The notes compiled led to convincing conclusions: AI recommendations were deemed optimal in 77% of cases, against only 67% of doctors’ decisions; At the other end of the scale, AI recommendations were considered potentially harmful in a smaller part of the cases than doctors’ decisions (2.8% against 4.6%). In 68% of cases, AI and the doctor received the same score; In 21% of cases, the algorithm obtained a higher score than the doctor; And in 11% of cases, the doctor’s decision was considered better.
The explanations provided by the evaluators for the differences in dimensions highlight several advantages of the AI system compared to human doctors.
Advantages of AI
First, AI adheres more strictly to the directives of the medical association – for example, without prescribing antibiotics for a viral infection. Second, AI identifies the relevant information in the medical file, such as recurring cases of a similar infection which can influence the appropriate treatment of treatment. And thirdly, the AI identifies more precisely the symptoms which could indicate a more serious condition such as the eye pain reported by a carrier of contact lenses which may indicate an infection.
Doctors, on the other hand, are more flexible than algorithm and have an advantage in assessing the real state of the patient. For example, if a COVVI-19 patient reports a shortness of breath, a doctor can recognize it as a relatively light respiratory congestion, while AI, based solely on patient responses, could refer it unnecessarily to the emergency room.
Zeltzer concluded that “in this study, we found that AI, based on a targeted admission process, can provide diagnostic and treatment recommendations which, in many cases, more precise than those made by doctors.
“A limitation of the study is that we do not know which doctors have examined the recommendations of the AI in the available graph or to what extent they were based on these recommendations,” he said. “Thus, the study did not measure the precision of the recommendations of the algorithm and not their impact on doctors.”

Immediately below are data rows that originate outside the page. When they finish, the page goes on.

/-- The writes of an operation are to the two views. -/
theorem invocationWrites_eq (inv : Invocation) (s : State) :
    invocationWrites inv s =
      { s with cfg := configAfter inv s.cfg, st := statusAfter s.params.statusLayout inv s.st } := by
  obtain ⟨op, w⟩ := inv
  simp only [invocationWrites, configAfter, statusAfter]
  cases op with
  | configLoad => cases configDecode w <;> rfl
  | statusLoad => cases statusDecode s.params.statusLayout w <;> rfl
  | _ => rfl

/-- An operation that fails has no writes (R185). -/
theorem invocationWrites_of_err {i : Instr} {s : State} {e : DecodeError}
    (hresult : invocationResult s.params (encode i) = .err e) : invocationWrites (encode i) s = s := by
  cases i with
  | configLoad raw =>
    have hdecode : configDecode raw = .err e := (mapOk_eq_err_iff _ _ _).mp hresult
    simp only [encode, invocationWrites, hdecode]
  | statusLoad raw =>
    have hdecode : statusDecode s.params.statusLayout raw = .err e := (mapOk_eq_err_iff _ _ _).mp hresult
    simp only [encode, invocationWrites, hdecode]
  | powerOnReset => cases hresult
  | _ => rfl

/-- In an unmarked state every operation answers its next state. -/
theorem exec_eq_stateAfter (i : Instr) {s : State} (hlive : s.fault = none) : exec i s = .next (stateAfter i s) := by
  cases hresult : invocationResult s.params (encode i) with
  | ok v =>
    have hexec := exec_ok hlive hresult
    rw [hexec, stateAfter, hresult, ← exec_fault_eq_raisedError hlive hexec, invocationWrites_eq]
    rfl
  | err e =>
    have hexec := exec_err hlive hresult
    have hwrites := invocationWrites_of_err hresult
    rw [invocationWrites_eq] at hwrites
    rw [hexec, stateAfter, hresult, ← exec_fault_eq_raisedError hlive hexec]
    nth_rw 1 [← hwrites]
    rfl

/-- An operation that answers a next state answers that one. -/
theorem eq_stateAfter_of_exec {i : Instr} {s t : State} (hexec : exec i s = .next t) : t = stateAfter i s := by
  rw [exec_eq_stateAfter i (exec_next hexec).1] at hexec
  cases hexec
  rfl

/-! ### What an operation leaves unchanged -/

/-- No operation changes the parameters (R204, log 3). -/
theorem exec_params {i : Instr} {s t : State} (hexec : exec i s = .next t) : t.params = s.params := by
  rw [eq_stateAfter_of_exec hexec]
  rfl

/-- No operation changes the owner's queue (log 1). -/
theorem exec_pending {i : Instr} {s t : State} (hexec : exec i s = .next t) : t.pending = s.pending := by
  rw [eq_stateAfter_of_exec hexec]
  rfl

/-- An operation that does not write the Config view leaves it. -/
theorem configAfter_of_not_writesConfig {i : Instr} (hwrites : writesConfig i = false) (c : ConfigView) :
    configAfter (encode i) c = c := by
  cases i with
  | configLoad raw =>
    cases hdecode : configDecode raw with
    | ok v => simp [writesConfig, encode, hdecode, succeeded] at hwrites
    | err e => simp [configAfter, encode, hdecode]
  | powerOnReset => cases hwrites
  | _ => rfl

/-- An operation that does not write the Status view leaves it. -/
theorem statusAfter_of_not_writesStatus {i : Instr} {l : StatusLayout} (hwrites : writesStatus l i = false)
    (st : StatusView) : statusAfter l (encode i) st = st := by
  cases i with
  | statusLoad raw =>
    cases hdecode : statusDecode l raw with
    | ok v => simp [writesStatus, encode, hdecode, succeeded] at hwrites
    | err e => simp [statusAfter, encode, hdecode]
  | _ => rfl

/-- Only the operations that `writesConfig` names change the Config view. -/
theorem exec_cfg {i : Instr} {s t : State} (hwrites : writesConfig i = false) (hexec : exec i s = .next t) :
    t.cfg = s.cfg := by
  rw [eq_stateAfter_of_exec hexec]
  exact configAfter_of_not_writesConfig hwrites s.cfg

/-- Only the operations that `writesStatus` names change the Status view. -/
theorem exec_st {i : Instr} {s t : State} (hwrites : writesStatus s.params.statusLayout i = false)
    (hexec : exec i s = .next t) : t.st = s.st := by
  rw [eq_stateAfter_of_exec hexec]
  exact statusAfter_of_not_writesStatus hwrites s.st

/-! ### What an operation does not depend on -/

/-- No operation reads the last result (log 2). -/
theorem exec_of_result (i : Instr) {s : State} (r : Option (Result Value)) (hlive : s.fault = none) :
    exec i { s with result := r } = exec i s :=
  (exec_eq_stateAfter i (s := { s with result := r }) hlive).trans (exec_eq_stateAfter i hlive).symm

/-- The state with another queue of pending invocations (log 1). -/
def State.withPending (q : List Invocation) (s : State) : State := { s with pending := q }

/-- No operation reads the owner's queue (log 1). -/
theorem exec_of_pending {i : Instr} {s t : State} (q : List Invocation) (hexec : exec i s = .next t) :
    exec i (s.withPending q) = .next (t.withPending q) := by
  rw [eq_stateAfter_of_exec hexec]
  exact exec_eq_stateAfter i (s := s.withPending q) (exec_next hexec).1

/-- An operation that does not write the Config view does not read it either. -/
theorem exec_of_cfg {i : Instr} {s t : State} (c : ConfigView) (hwrites : writesConfig i = false)
    (hexec : exec i s = .next t) : exec i (s.writeCfg c) = .next (t.writeCfg c) := by
  rw [eq_stateAfter_of_exec hexec, exec_eq_stateAfter i (s := s.writeCfg c) (exec_next hexec).1, stateAfter,
    configAfter_of_not_writesConfig hwrites]
  rfl

/-- A successful `Status.load` writes the same view over any other. -/
theorem statusAfter_of_writesStatus {i : Instr} {l : StatusLayout} (hwrites : writesStatus l i = true)
    (st st' : StatusView) : statusAfter l (encode i) st = statusAfter l (encode i) st' := by
  obtain ⟨raw, v, rfl, hdecode⟩ := (writesStatus_iff l i).mp hwrites
  simp only [statusAfter, encode, hdecode]

/-! ### The obligations -/

/-- Settles O26: clause by clause from `stateAfter`, but for the two fields that a reset keeps. -/
theorem onlyLoadsAndResetWriteTheViews : Obligations.OnlyLoadsAndResetWriteTheViews := by
  intro i s t hexec
  obtain ⟨hlive, -⟩ := exec_next hexec
  refine ⟨fun hwrites => exec_cfg hwrites hexec, fun hwrites => exec_st hwrites hexec, ?reset, ?mark, exec_params hexec,
    exec_pending hexec⟩
  case reset =>
    rintro rfl
    rw [exec_powerOnReset hlive] at hexec
    cases hexec
    exact ⟨rfl, rfl⟩
  case mark => exact fun hnone => by rw [exec_fault_eq_raisedError hlive hexec, hnone, hlive]

/-- Settles O41: `stateAfter` does not mention the last result. -/
theorem noOperationReadsTheLastResult : Obligations.NoOperationReadsTheLastResult :=
  fun i _ r hlive => exec_of_result i r hlive

/-- Settles O42: the result and the mark of `stateAfter` read the parameters alone, and a load writes the same view in
any state. -/
theorem theViewsGateNoOperation : Obligations.TheViewsGateNoOperation := by
  intro i s t c v hexec
  obtain ⟨hlive, -⟩ := exec_next hexec
  rw [eq_stateAfter_of_exec hexec]
  refine ⟨_, exec_eq_stateAfter i (s := { s with cfg := c, st := v }) hlive, rfl, rfl, ?loaded, ?kept⟩
  case loaded => exact fun hwrites => statusAfter_of_writesStatus hwrites v s.st
  case kept => exact fun hwrites => statusAfter_of_not_writesStatus hwrites v

end Sys2Proof.Machine
end

section
/-! PROOFS. Runs (20_memory.md R66): the order of the queue, the parameters, and what a sequence of operations leaves in
the views. -/

namespace Sys2Proof.Machine

/-! ### Sequences of operations -/

/-- A sequence stops where its first operation does. -/
theorem runAll_cons_fault {i : Instr} {ops : List Instr} {s : State} {f : Fault} (h : exec i s = .fault f) :
    runAll (i :: ops) s = .fault f := by
  rw [runAll, h]

/-- A sequence goes on where its first operation does. -/
theorem runAll_cons_next {i : Instr} {ops : List Instr} {s t : State} (h : exec i s = .next t) :
    runAll (i :: ops) s = runAll ops t := by
  rw [runAll, h]

/-- What every operation of a sequence keeps, the sequence keeps. -/
theorem runAll_invariant {I : State → Prop} {ops : List Instr} {s t : State}
    (hkeeps : ∀ i ∈ ops, ∀ u v, I u → exec i u = .next v → I v) (hs : I s) (hrun : runAll ops s = .next t) : I t := by
  induction ops generalizing s with
  | nil =>
    cases hrun
    exact hs
  | cons i ops ih =>
    obtain ⟨u, hexec, hrest⟩ := runAll_cons hrun
    exact ih (fun j hj => hkeeps j (.tail i hj)) (hkeeps i (.head ops) s u hs hexec) hrest

/-- A sequence of operations does not change the parameters (R204). -/
theorem runAll_params {ops : List Instr} {s t : State} (hrun : runAll ops s = .next t) : t.params = s.params :=
  runAll_invariant (I := fun u => u.params = s.params) (fun _ _ _ _ hu hexec => (exec_params hexec).trans hu) rfl hrun

/-- A sequence with no write of the Config view leaves it (R135). -/
theorem runAll_cfg {ops : List Instr} {s t : State} (hwrites : ∀ i ∈ ops, writesConfig i = false)
    (hrun : runAll ops s = .next t) : t.cfg = s.cfg :=
  runAll_invariant (I := fun u => u.cfg = s.cfg) (fun i hi _ _ hu hexec => (exec_cfg (hwrites i hi) hexec).trans hu)
    rfl hrun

He added that the study is unique because it has tested the algorithm in a real framework with real cases, while most studies focus on examples of certification exams or manuals.
“The relatively common conditions included in our study represent approximately two thirds of the clinic’s case volume, and therefore the results can be significant to assess the preparation of AI to serve as a tool that supports a doctor’s decision in his practice,” said Zeltzer.
“We can see a moment soon when algorithms help an increasing part of medical decisions, bringing certain data to the doctor’s attention, helping them to make faster decisions with fewer human errors,” he predicted. “Of course, many questions remain on the best way to implement AI in the diagnostic and treatment process, as well as optimal integration between human expertise and medicine.”
When asked if Israeli doctors are afraid that AI can replace them, Zeltzer said the answer was mixed.
“I am not aware of any specific survey of Israel on this subject. In general, feeling towards AI tends to be mixed: excitement about potential alongside concerns concerning harmful and disruptive impacts, and says it is over-typical.
“In health care, the debate is not new,” he said. “In 2016, Geoffrey Hinton, often called” AI godfather “and later a winner of the Nobel Prize, predicted that AI would surpass radiologists in the five years. Nine years later, the precision of the AI in radiology has improved considerably, but no radiologist has lost its job because of the AI.
“There are several reasons for this. AI excels in certain tasks but is late in others. Health systems are cautious and move slowly. Security, trust and regulations have a slow adoption.